Quella “natura cosmica” racconta molto più di una scelta grafica. Racconta un’idea di cinema che non ha paura di mescolare carne e tecnologia, blockbuster e intimità, estetica pop e ferite personali. Esattamente quello che, da più di vent’anni, questo festival porta a Firenze con una coerenza che non fa rumore ma lascia il segno. Dal 2002, quando parlare di cinema coreano in Europa sembrava ancora una passione da iniziati, fino a oggi, quando registi, attori e opere passate da qui hanno finito per riscrivere l’immaginario globale.

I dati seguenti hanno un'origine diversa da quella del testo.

/-- The polarity in force in the step in progress (R109). -/
def polarityInForce (s : State) : Polarity :=
  match s.comm.direction with
  | .forward => (stepRow s).polarity
  | .reverse => (stepRow s).polarity.flip

/-- A row and its cyclic successor keep exactly one of the two driven roles and differ in polarity (R108). -/
def pairWalks (r next : CommutationRow) : Bool :=
  ((decide (next.high = r.high) && decide (next.low ≠ r.low)) ||
    (decide (next.low = r.low) && decide (next.high ≠ r.high))) &&
  decide (next.polarity ≠ r.polarity)

/-- The sequence check of the commutation table (R108). -/
def sequencePasses (t : Vector CommutationRow 6) : Bool :=
  pairWalks t[0] t[1] && pairWalks t[1] t[2] && pairWalks t[2] t[3] && pairWalks t[3] t[4] && pairWalks t[4] t[5] &&
  pairWalks t[5] t[0]

/-- The on-span holds this position of the pump period: from Hp − Tp up to, not including, Hp + Tp (R111). -/
def inSpan (half onTime pos : Nat) : Bool := decide (half ≤ pos + onTime) && decide (pos < half + onTime)

/-- The level of the step's high phase now (R111, R112). At the tick of a pump period start that is still to be taken the
period in progress is over, so the level is LOW, with Tp = Hp too (log 37). -/
def spanLevel (s : State) : Drive := if inSpan s.pumpCar.half s.comm.onTime s.pumpCar.pos then .high else .low

/-- The step pattern of the step in progress is commanded, as it stands now (R111, R112). -/
def commandStep (s : State) : State :=
  let row := stepRow s
  drive .pump row.floating .float (drive .pump row.low .low (drive .pump row.high (spanLevel s) s))

/-! ### Intervals and delays -/

/-- The interval from the last ZC time to a crossing, saturated (R117). -/
def intervalFrom (last : Option Tick) (z : Tick) : Option Nat := last.map fun l => min (distance l z) Config.intervalMax

/-- The interval of the step in progress: present when its crossing was accepted with a last ZC time (R117, R125). -/
def stepInterval (s : State) : Option Nat := s.comm.stepZc.bind (intervalFrom s.comm.lastZc)

/-- An interval joins the ring as its newest entry; when six are held the oldest leaves (R118). -/
def pushRing (ring : List Nat) (interval : Option Nat) : List Nat :=
  match interval with
  | some i => (ring ++ [i]).drop (ring.length + 1 - 6)
  | none => ring

/-- The ring sum (R118). -/
def ringSum (s : State) : Nat := s.comm.ring.sum

/-- The delay of a commutation after its crossing, in step ticks (R119). -/
def commutationDelay (s : State) : Nat := ringSum s * (240 - s.pump.profile.alpha8) / 2880

/-- Twice the mean step, in step ticks (R121). -/
def timeoutSpan (s : State) : Nat := 2 * (ringSum s / 6)

/-! ### Step current -/

/-- The mean of the step's current samples, truncated toward zero; absent when there is none (R138). -/
def stepMean (s : State) : Option Int :=
  if s.pump.currentCount = 0 then none else some (s.pump.currentSum.tdiv s.pump.currentCount)

/-- The step current sum and count are set to 0 (R124, R134, R135). -/
def clearCurrent (s : State) : State := s.withPump { s.pump with currentSum := 0, currentCount := 0 }

/-! ### Changes of the pump state -/

/-- The STATE notice of a change of the pump state (R143). -/
def pumpStateNotice (st : PumpState) (s : State) : State := joinNotice (.pumpState st) s

/-- The pump goes to OFF or SAFE: COAST (R131), no pending duty (R137), no ramp (R135), and no due time or deadline
(R126). -/
def stopPump (st : PumpState) (s : State) : State :=
  let t := s.withPump { s.pump with state := st, pendingDuty := none, rampPosition := none, rampTime := none }
  let u := t.withComm { t.comm with due := none, deadline := none }
  driveAll .pump .float u

/-- The pump goes to OFF, with its STATE notice (R142, R143). -/
def pumpOff (s : State) : State := pumpStateNotice .off (stopPump .off s)

/-- The pump enters OFFSET: calibration starts afresh and FLOAT is commanded (R131, R132). -/
def enterPumpOffset (s : State) : State :=
  pumpStateNotice .offset (driveAll .pump .float (s.withPump { s.pump with state := .offset, calib := .zero }))

/-- The pump enters ALIGN (R134): step index, absent last ZC time, counts, align entry time and the pattern of the
row. A new step begins: no crossing is accepted in it (log 12), and the period in progress has a Tp of 0 (R112,
log 13). -/
def enterAlign (s : State) : State :=
  let t := s.withComm
    { s.comm with
      stepIndex := s.pump.profile.startIndex
      lastZc := none
      zcRun := 0
      firstSample := none
      stepZc := none
      onTime := 0 }
  let u := t.withPump
    { t.pump with
      state := .align
      alignCount := 0
      currentSum := 0
      currentCount := 0
      alignEntry := some t.time.tick
      alignStarts := 0 }
  pumpStateNotice .align (commandStep u)

/-- The pump enters RAMP (R135). -/
def enterRamp (s : State) : State :=
  let t := s.withPump
    { s.pump with
      state := .ramp
      rampPosition := some ⟨0, 0⟩
      rampTime := some (later s.time.stepTick s.pump.ramp[0].interval)
      currentSum := 0
      currentCount := 0 }
  pumpStateNotice .ramp (t.withComm { t.comm with blanking := t.pump.profile.blanking })

/-- The pump enters CLOSED with the duty of the ramp row in force; the ramp schedule is cancelled (R135, R136). -/
def enterClosed (duty : Word) (s : State) : State :=
  pumpStateNotice .closed
    (s.withPump { s.pump with state := .closed, rampPosition := none, rampTime := none, dutyInForce := duty })

/-- The snapshot of an entry to SAFE (R143). At the tick of a pump period start that is still to be taken, the period in
progress is the one ending (log 32). -/
def pumpSnapshot (cause : Cause) (s : State) : PumpSnapshot :=
  ⟨s.pumpCar.period, ⟨cause, .empty⟩, s.comm.stepIndex, s.pump.state, s.comm.ring.getLast?, stepMean s⟩

/-- The pump's snapshot slot at an entry to SAFE (R143). -/
def takePumpSnapshot (snap : PumpSnapshot) (s : State) : State :=
  if s.pump.snapshot.isSome then setSnapshotLost s
  else s.withPump { s.pump with snapshot := some snap }

/-- An entry of the pump to SAFE (R140), with its snapshot and SAFE_ENTRY notice (R143). -/
def enterPumpSafe (cause : Cause) (s : State) : State :=
  let t := stopPump .safe s
  let u := t.withPump { t.pump with cause := some ⟨cause, .empty⟩ }
  joinNotice (.safeEntry .pump cause) (takePumpSnapshot (pumpSnapshot cause s) u)

/-- A further cause of a pump in SAFE (R141). -/
def addPumpCause (cause : Cause) (s : State) : State :=
  s.withPump { s.pump with cause := s.pump.cause.map fun r => r.add cause }

/-- FAULT_P changed to active (R140, R141). -/
def pumpGateFault (s : State) : State :=
  match s.pump.state with
  | .off => s
  | .offset => enterPumpSafe .gateFault s
  | .align => enterPumpSafe .gateFault s
  | .ramp => enterPumpSafe .gateFault s
  | .closed => enterPumpSafe .gateFault s
  | .safe => addPumpCause .gateFault s

/-- The validated permit changed to INACTIVE (R140 to R142). -/
def pumpPermitLost (s : State) : State :=
  match s.pump.state with
  | .align => if s.pump.dry then s else enterPumpSafe .permit s
  | .ramp => if s.pump.dry then s else enterPumpSafe .permit s
  | .closed => if s.pump.dry then s else enterPumpSafe .permit s
  | .safe => addPumpCause .permit s
  | .off => s
  | .offset => s

/-- The over-temperature check signals OVER_TEMP (R80, R140). -/
def pumpOverTemp (s : State) : State := if s.pump.state.running then enterPumpSafe .overTemp s else s

/-- The Link Port signals LINK_BREAK (R140, R141, R150). -/
def pumpLinkBreak (s : State) : State :=
  match s.pump.state with
  | .align => enterPumpSafe .linkBreak s
  | .ramp => enterPumpSafe .linkBreak s
  | .closed => enterPumpSafe .linkBreak s
  | .safe => addPumpCause .linkBreak s
  | .off => s
  | .offset => s

/-- Two effects at the two motors' state controls, in the order the command gives (log 5). -/
def bothMotors (first : Motor) (onDrum onPump : State → State) (s : State) : State :=
  match first with
  | .drum => onPump (onDrum s)
  | .pump => onDrum (onPump s)

/-! ### The commutation (R124) -/

/-- The PUMP_STEP record of the step that ends (R125). At the tick of a pump period start that is still to be taken, the
period in progress is the one ending (log 32). -/
def stepRecord (kind : StepKind) (s : State) : StepRecord :=
  ⟨s.pumpCar.period, s.comm.stepIndex, stepInterval s, kind, stepMean s, s.pump.currentCount⟩

/-- The record of the step that ends joins when the pump report flag is set (R124, R125). -/
def reportStep (kind : StepKind) (s : State) : State :=
  if s.pump.report then joinRecord (.step (stepRecord kind s)) s else s

/-- The last ZC time a commutation sets: the step's crossing, else the virtual ZC time of a timeout, else absent
(R117). -/
def closingZc (virtual : Option Tick) (s : State) : Option Tick :=
  match s.comm.stepZc with
  | some z => some z
  | none => virtual

/-- A commutation (R124); `virtual` is the virtual ZC time of a timeout (R121). -/
def commutate (kind : StepKind) (virtual : Option Tick) (s : State) : State :=
  let t := clearCurrent (reportStep kind s)
  let u := t.withComm
    { t.comm with
      lastZc := closingZc virtual t
      stepIndex := nextStep t.comm.direction t.comm.stepIndex
      blanking := t.pump.profile.blanking
      marks := t.comm.marks.map fun m => { m with examined := false }
      zcRun := 0
      firstSample := none
      stepZc := none
      lastCommutation := some t.time.stepTick
      due := none
      deadline := if t.pump.state = .closed then some (later t.time.stepTick (timeoutSpan t)) else none }
  commandStep u

/-- A crossing accepted in CLOSED times the commutation, which is made at once if its time has been reached (R120,
R123); the miss counter becomes 0 (R116). -/
def timeCommutation (z : Tick) (s : State) : State :=
  let due := later z (commutationDelay s)
  let t := s.withComm { s.comm with due := some due, deadline := none, zcMisses := 0 }
  if reached due t.time.stepTick then commutate .accepted none t else t

/-- An interval lies within a quarter of the ramp row's (R136). -/
def nearRow (row : RampRow) (interval : Option Nat) : Bool :=
  match interval with
  | some i => decide (i ≤ row.interval + row.interval / 4) && decide (row.interval ≤ i + row.interval / 4)
  | none => false

/-- The stable count at a crossing accepted in RAMP; at Nstable the pump enters CLOSED (R136). -/
def countStable (interval : Option Nat) (s : State) : State :=
  match s.pump.rampPosition with
  | none => s
  | some p =>
    let row := s.pump.ramp[p.row]
    if nearRow row interval then
      let t := s.withPump { s.pump with stable := s.pump.stable + 1 }
      if t.pump.profile.nstable ≤ t.pump.stable then enterClosed row.duty t else t
    else s.withPump { s.pump with stable := 0 }

/-- A crossing is accepted with ZC time `z` (R116): its interval joins the ring (R117, R118), in RAMP it moves the
stable count (R136), and in CLOSED, also when entered here, it times the commutation (R120, R123). -/
def acceptCrossing (z : Tick) (s : State) : State :=
  let interval := intervalFrom s.comm.lastZc z
  let t := s.withComm
    { s.comm with stepZc := some z, firstSample := none, zcRun := 3, ring := pushRing s.comm.ring interval }
  let u := if t.pump.state = .ramp then countStable interval t else t
  if u.pump.state = .closed then timeCommutation z u else u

Non è un caso se il volto al centro del manifesto è femminile. Né se l’abbigliamento gioca con contrasti quasi ironici: lucido, urbano, con quel dettaglio dei cuoricini bordeaux che sembra strizzare l’occhio a una generazione cresciuta tra idol, webtoon e drammi notturni divorati in streaming. Il cinema sudcoreano vive proprio lì, in quell’equilibrio instabile tra forma e urgenza, tra superficie brillante e profondità che spiazza. E il festival lo sa bene, tanto da affidare ancora una volta la propria identità visiva a Riccardo Gelli, che dietro quell’astronauta non mette solo stile ma una dichiarazione d’intenti: respirare cinema come fosse ossigeno, lasciarlo fiorire anche dove non te lo aspetti.

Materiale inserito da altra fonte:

/-- PUMP_PERIOD_START at the end of a pump period (R4, R9, R110, R113, R131, R133, R134, R137): the carrier begins the
next period with the pending Hp; outside the running states Tp is 0 and the marks are emptied; in OFFSET a period of
the calibration is counted, and the 257th start is SAFE with cause OFFSET_RANGE; in a running state Tp is the
trimmed on-time of the state's duty, ALIGN counts its period, CLOSED takes the pending duty first, and RAMP and CLOSED
mark the period, EXAMINED when the blanking count stands at 0. An EXAMINED period whose window is too narrow for a request
sets the ZC run to 0 and the first-sample time to none (R115), but in a step whose crossing is accepted (deduced, log 14);
otherwise, with no request queued, both stand. -/
def Obligations.PumpPeriodStartFixesOnTime : Prop :=
  ∀ (schedulerFirst : Bool) (s : State), pumpStartDue s = true →
    ∃ t, exec (.pumpPeriodStart schedulerFirst) s = .next t ∧ t.pumpCar = nextPumpPeriod s ∧
      t = { s with pumpCar := t.pumpCar, pumpGates := t.pumpGates, sched := t.sched, comm := t.comm, pump := t.pump, link := t.link, rq := t.rq } ∧
      t.sched.converter = s.sched.converter ∧ t.sched.table = s.sched.table ∧
      (s.pump.state = .off ∨ s.pump.state = .safe →
        t.comm = { s.comm with onTime := 0, marks := [], blanking := 0 } ∧ t.sched = s.sched ∧
        t.pumpGates = s.pumpGates ∧ t.rq = s.rq ∧ t.link = s.link) ∧
      (s.pump.state = .offset →
        (s.pump.calib.periods ≠ 256 →
          t.comm = { s.comm with onTime := 0, marks := [], blanking := 0 } ∧ t.pump.state = .offset ∧
          t.pump.calib =
            { s.pump.calib with periods := s.pump.calib.periods + 1, period := some (s.pumpCar.period + 1) } ∧
          t.pumpGates = s.pumpGates ∧ t.rq = s.rq ∧ t.link = s.link) ∧
        (s.pump.calib.periods = 256 →
          t.comm = { stoppedCommutator s.comm with onTime := 0, marks := [], blanking := 0 } ∧ t.pump.state = .safe ∧
          t.pump.cause = some ⟨.offsetRange, ⟨false, false, false⟩⟩ ∧ t.pump.calib = s.pump.calib ∧
          t.pumpGates = s.pumpGates.map floated)) ∧
      (let half := s.pumpCar.pendingHalf
       let onTime := fun d : Word => trimPulse half s.setup.dt (d.toNat * half / 65536)
       (s.pump.state = .align →
         t.comm.onTime = onTime s.pump.profile.alignDuty ∧ t.comm.marks = [] ∧
         t.pump.alignCount = min (s.pump.alignCount + 1) 65535 ∧ t.pump.state = .align) ∧
       (∀ p, s.pump.state = .ramp → s.pump.rampPosition = some p →
         t.comm.onTime = onTime (s.pump.ramp[p.row]).duty) ∧
       (∀ d, s.pump.state = .closed → s.pump.pendingDuty = some d →
         t.comm.onTime = onTime d ∧ t.pump.dutyInForce = d ∧ t.pump.pendingDuty = none) ∧
       (s.pump.state = .closed → s.pump.pendingDuty = none →
         t.comm.onTime = onTime s.pump.dutyInForce ∧ t.pump.dutyInForce = s.pump.dutyInForce) ∧
       (s.pump.state = .ramp ∨ s.pump.state = .closed →
         t.comm.marks.getLast? = some ⟨s.pumpCar.period + 1, decide (s.comm.blanking = 0)⟩ ∧
         t.comm.blanking = s.comm.blanking - 1 ∧ t.pump.state = s.pump.state ∧
         (let narrow := 2 * t.comm.onTime < s.setup.dt + s.setup.tsettle + 16
          (s.comm.blanking = 0 → narrow → s.comm.stepZc = none → t.comm.zcRun = 0 ∧ t.comm.firstSample = none) ∧
          (s.comm.blanking ≠ 0 ∨ ¬narrow ∨ s.comm.stepZc.isSome = true → s.sched.queue = [] →
            t.comm.zcRun = s.comm.zcRun ∧ t.comm.firstSample = s.comm.firstSample))) ∧
       (s.pump.state.running = true → t.rq = s.rq ∧ t.link = s.link ∧ (StoresInRange s → StepCommanded t)))

/-- PUMP_PEAK at the peak (R4, R113, R134, R135): with the align count at the align periods, ALIGN gives way to RAMP at
row 0, with B period starts to blank, the step current at 0 and the STATE notice; otherwise nothing else changes. -/
def Obligations.PumpPeakEndsAlign : Prop :=
  ∀ s : State, s.time.running = true → s.pumpCar.peakTaken = false → s.pumpCar.half ≤ s.pumpCar.pos →
    let u : State := { s with pumpCar := { s.pumpCar with peakTaken := true } }
    (s.pump.state ≠ .align ∨ s.pump.alignCount < s.pump.profile.alignPeriods → exec .pumpPeak s = .next u) ∧
    (s.pump.state = .align → s.pump.profile.alignPeriods ≤ s.pump.alignCount →
      exec .pumpPeak s = .next
        (joinNotice (.pumpState .ramp)
          { u with
            comm := { s.comm with blanking := s.pump.profile.blanking }
            pump :=
              { s.pump with
                state := .ramp
                rampPosition := some ⟨0, 0⟩
                rampTime := some (s.time.stepTick + BitVec.ofNat 32 s.pump.ramp[0].interval)
                currentSum := 0
                currentCount := 0 } }))

/-! ### The pump's states -/

/-- A pump START, by the first condition that holds (R132): BAD_STATE outside OFF, NOT_ASSIGNED without one of its five
inputs, TABLE_INVALID for a table that fails the check, NO_PERMIT, BAD_STATE under FAULT_P. Otherwise the counters are
0 and the ring is empty, and the pump goes to OFFSET from a CALIBRATE row, and from a FIXED row to ALIGN at the start
index, with that row's pattern (R112, R134). That the period in progress has then no on-time, and that the run, the first
sample and the step's crossing are cleared, is deduced (log 12 and 13); the notice's stamp follows log 15. -/
def Obligations.StartPumpByFirstCondition : Prop :=
  ∀ (s : State) (fr : FrameInProgress), Receiving s fr → s.link.state = .ready →
    let u := answered fr .ok s
    let noPermit := s.input.permit = false ∧ s.pump.dry = false
    let missing := (inputRow .pumpShunt s).input = none ∨ (inputRow .bus s).input = none ∨
      (inputRow .pumpVa s).input = none ∨ (inputRow .pumpVb s).input = none ∨ (inputRow .pumpVc s).input = none
    (s.pump.state ≠ .off → exec .startPump s = .next (answered fr .badState s)) ∧
    (s.pump.state = .off → missing → exec .startPump s = .next (answered fr .notAssigned s)) ∧
    (s.pump.state = .off → ¬missing → sequencePasses s.comm.table = false →
      exec .startPump s = .next (answered fr .tableInvalid s)) ∧
    (s.pump.state = .off → ¬missing → sequencePasses s.comm.table = true → noPermit →
      exec .startPump s = .next (answered fr .noPermit s)) ∧
    (s.pump.state = .off → ¬missing → sequencePasses s.comm.table = true → ¬noPermit → s.input.faultP = true →
      exec .startPump s = .next (answered fr .badState s)) ∧
    (s.pump.state = .off → ¬missing → sequencePasses s.comm.table = true → ¬noPermit → s.input.faultP = false →
      ((inputRow .pumpShunt s).source = .calibrate →
        exec .startPump s = .next
          (joinNotice (.pumpState .offset)
            { u with
              comm := { s.comm with zcMisses := 0, ring := [] }
              pump := { s.pump with state := .offset, overRun := 0, stable := 0, calib := ⟨0, 0, 0, none⟩ }
              pumpGates := s.pumpGates.map floated })) ∧
      ((inputRow .pumpShunt s).source = .fixed →
        ∃ t, exec .startPump s = .next t ∧
          t.comm =
            { s.comm with
              zcMisses := 0
              ring := []
              stepIndex := s.pump.profile.startIndex
              lastZc := none
              zcRun := 0
              firstSample := none
              stepZc := none
              onTime := 0 } ∧
          t.pump =
            { s.pump with
              state := .align
              overRun := 0
              stable := 0
              alignCount := 0
              currentSum := 0
              currentCount := 0
              alignEntry := some s.time.tick
              alignStarts := 0 } ∧
          (StoresInRange s → StepCommanded t) ∧
          t.rq.records.getLast? = some (.notice (.pumpState .align) (stampPeriod s) (stampOffset s)) ∧
          t = { u with pumpGates := t.pumpGates, comm := t.comm, pump := t.pump, link := t.link, rq := t.rq }))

C’è una cosa che chi frequenta il Florence Korea Film Fest impara presto, quasi senza accorgersene. Non si tratta solo di vedere film. Si tratta di attraversare mondi. Di passare da una sala all’altra del Cinema La Compagnia con la testa piena di immagini che non si assomigliano, ma dialogano tra loro. Il grande successo commerciale che ti travolge e, subito dopo, l’opera piccola, personale, magari scomoda, che ti costringe a rallentare. E poi i corti, i linguaggi nuovi, i fumetti digitali che diventano cinema senza chiedere permesso.
Negli anni il pubblico è cresciuto, si è allargato, ha imparato a fidarsi. Non è solo questione di ospiti prestigiosi, di premi importanti passati da questo palco prima di diventare leggenda. È il modo in cui il festival ti prende per mano e ti accompagna dentro una cultura più ampia, fatta di incontri, mostre, laboratori, conversazioni che continuano fuori dalla sala, magari davanti a un caffè, discutendo se quel finale fosse davvero un finale oppure no.
E adesso l’attesa ricomincia. Le date sono lì, dal 19 al 28 marzo, segnate mentalmente come un conto alla rovescia che non ha bisogno di trailer. Nei prossimi giorni arriveranno i nomi, i volti, le presenze che daranno carne a quell’astronauta fiorito. Ma forse il bello sta proprio qui, in questo momento sospeso. Quando l’immaginazione corre avanti, quando ognuno inizia a fantasticare sul film che non sapeva di voler vedere, sull’ospite che sogna di incontrare.
Alla fine resta una sensazione familiare, quasi rassicurante: Firenze pronta ad accogliere di nuovo storie che arrivano da lontano e parlano sorprendentemente vicino. E la curiosità, quella vera, che non chiede risposte immediate. Quale fiore, questa volta, rimarrà incastrato nella memoria anche dopo che le luci in sala si saranno riaccese?